At the time of administration: (1) Mydrin-P should be applied into the conjunctival sac after eyelid retraction, while the patient is in a supine position. After application, the treated eye should be closed for 1-5 minutes while the lacrimal sac is compressed appropriately.
(2) Instruct the patient to be careful not to touch the tip of the bottle directly to the eye in order to avoid the contamination of the drug.

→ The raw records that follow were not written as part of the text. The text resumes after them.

theorem returnQual_kept (vmain : Nat) (s : State) (h : Kept k s) : Kept k (returnQual vmain s) := by
  unfold returnQual
  grind [set_kept, updPwr_kept, setB_kept, foldl_kept]

theorem vmainBack_kept (vmain : Nat) (vback : Nat) (s : State) (h : Kept k s) : Kept k (vmainBack vmain vback s) := by
  unfold vmainBack
  grind [Kept, Good, State.tablesOk, setVolts_kept, set_kept, chargerEval_kept, updPwr_kept, supplyEvent_kept, setOnVback_kept, foldl_kept]

theorem flashRefresh_kept (s : State) (h : Kept k s) : Kept k (flashRefresh s) := by
  unfold flashRefresh
  grind [setB_kept, foldl_kept]

theorem dieMax_kept (s : State) (h : Kept k s) : Kept k (dieMax s) := by
  unfold dieMax
  grind [setI_kept, foldl_kept]

theorem tempLimit_kept (x0 : Nat) (t : Int) (s : State) (h : Kept k s) : Kept k (tempLimit x0 t s) := by
  unfold tempLimit
  grind [raise_kept, flag_kept, set_kept, foldl_kept]

theorem tempRate_kept (x0 : Nat) (t : Int) (hist : List (Nat × Int)) (s : State) (h : Kept k s) : Kept k (tempRate x0 t hist s) := by
  unfold tempRate
  dsimp only
  repeat' split
  all_goals first
    | exact h
    | exact setI_kept _ _ _ h
    | exact updSensor_kept _ _ _ (setI_kept _ _ _ h)
    | exact raise_kept _ _ _ _ _ _ (updSensor_kept _ _ _ (set_kept _ _ _ (setI_kept _ _ _ h)))

theorem tempFast_kept (x0 : Nat) (t : Int) (s : State) (h : Kept k s) : Kept k (tempFast x0 t s) := by
  unfold tempFast
  grind [set_kept, foldl_kept]

theorem measure_kept (x0 : Nat) (t : Int) (s : State) (h : Kept k s) : Kept k (measure x0 t s) := by
  unfold measure
  grind (splits := 30) (gen := 30) (ematch := 30) [updSensor_kept, flashRefresh_kept, setI_kept, raise_kept, set_kept, dieMax_kept,
    tempFast_kept, tempRate_kept, tempLimit_kept, foldl_kept, host_upd_kept, md_upd_kept, plan_upd_kept, loop_upd_kept, web_upd_kept,
    spar_upd_kept, pwm_upd_kept, adc_upd_kept, fbk_upd_kept, cap_upd_kept, net_upd_kept, fld_upd_kept, pwr_upd_kept, img_upd_kept,
    free_upd_kept]

theorem tempMeasure_kept (x0 : Nat) (t : Int) (s : State) (h : Kept k s) : Kept k (tempMeasure x0 t s) := by
  unfold tempMeasure
  grind [measure_kept, foldl_kept]

theorem bankTemp_kept (t : Int) (s : State) (h : Kept k s) : Kept k (bankTemp t s) := by
  unfold bankTemp
  grind [measure_kept, chargerEval_kept, setB_kept, foldl_kept]

theorem opThermalMeasure_kept (d : Sys2Proof.Desc) (s : State) (h : Kept k s) : Kept k (opThermalMeasure d s).1 := by
  unfold opThermalMeasure
  grind [forEach_kept, updSensor_kept, foldl_kept]

theorem thermalTrip_kept (src : BitVec 6) (s : State) (h : Kept k s) : Kept k (thermalTrip src s) := by
  unfold thermalTrip
  grind (splits := 30) (gen := 30) (ematch := 30) [forEach_kept, slotSafe_kept, set_kept, flag_kept, raise_kept, shrPublish_kept,
    foldl_kept, host_upd_kept, md_upd_kept, plan_upd_kept, loop_upd_kept, web_upd_kept, spar_upd_kept, pwm_upd_kept, adc_upd_kept,
    fbk_upd_kept, cap_upd_kept, net_upd_kept, shr_upd_kept, fld_upd_kept, pwr_upd_kept, img_upd_kept, dbg_upd_kept, free_upd_kept]

theorem thermalRelease_kept (src : BitVec 6) (s : State) (h : Kept k s) : Kept k (thermalRelease src s) := by
  unfold thermalRelease
  grind [set_kept, shrPublish_kept, foldl_kept]

theorem reserve_kept (s : State) (h : Kept k s) : Kept k (reserve s) := by
  unfold reserve
  grind [set_kept, flag_kept, raise_kept, foldl_kept]

theorem sensorUnused_kept (x0 : Nat) (s : State) (h : Kept k s) : Kept k (sensorUnused x0 s) := by
  unfold sensorUnused
  grind [updSensor_kept, setReg_kept, foldl_kept]

theorem pwrStrobe_kept (he : Bool) (ns : Nat) (vmain : Nat) (vback : Nat) (pIn : Nat) (s : State) (h : Kept k s) :
    Kept k (pwrStrobe he ns vmain vback pIn s) := by
  unfold pwrStrobe
  grind [updPwr_kept, set_kept, setVolts_kept, forEach_kept, sensorUnused_kept, flashRefresh_kept, whenB_kept, reserve_kept,
    chargerEval_kept, foldl_kept]

end Sys2Proof.Machine
end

Store between 1-30°C in a tight container.

After the completion of funduscopy, etc. in a patient in whom this product is administered topically, the following instructions should be given to the patient.
1. Since your pupils are dilated, your vision will be blurred and light may seem brighter than usual for 4-5 hours. These symptoms will disappear on their own.
2. Avoid potentially hazardous activities requiring clear vision, such as driving a car, for half a day after this ophthalmological examination.
3. Tell the doctor in charge of the examination or consult with a local ophthalmologist immediately if you suffer from: (a) Headache or eye pain after the examination.
(b) The following conditions if they still persist the day after the examination: Larger pupils than usual (or different size of each pupil); Blurred vision; Light seems brighter than usual; Headache or eye pain (except known etiology, e.g., due to a common cold).
Note: After the examination, normal vision is regained more readily if a pilocarpine ophthalmic solution is applied topically.

Mydriatic Drugs

S01FA56 - tropicamide, combinations ; Belongs to the class of anticholinergics used as mydriatics and cycloplegics.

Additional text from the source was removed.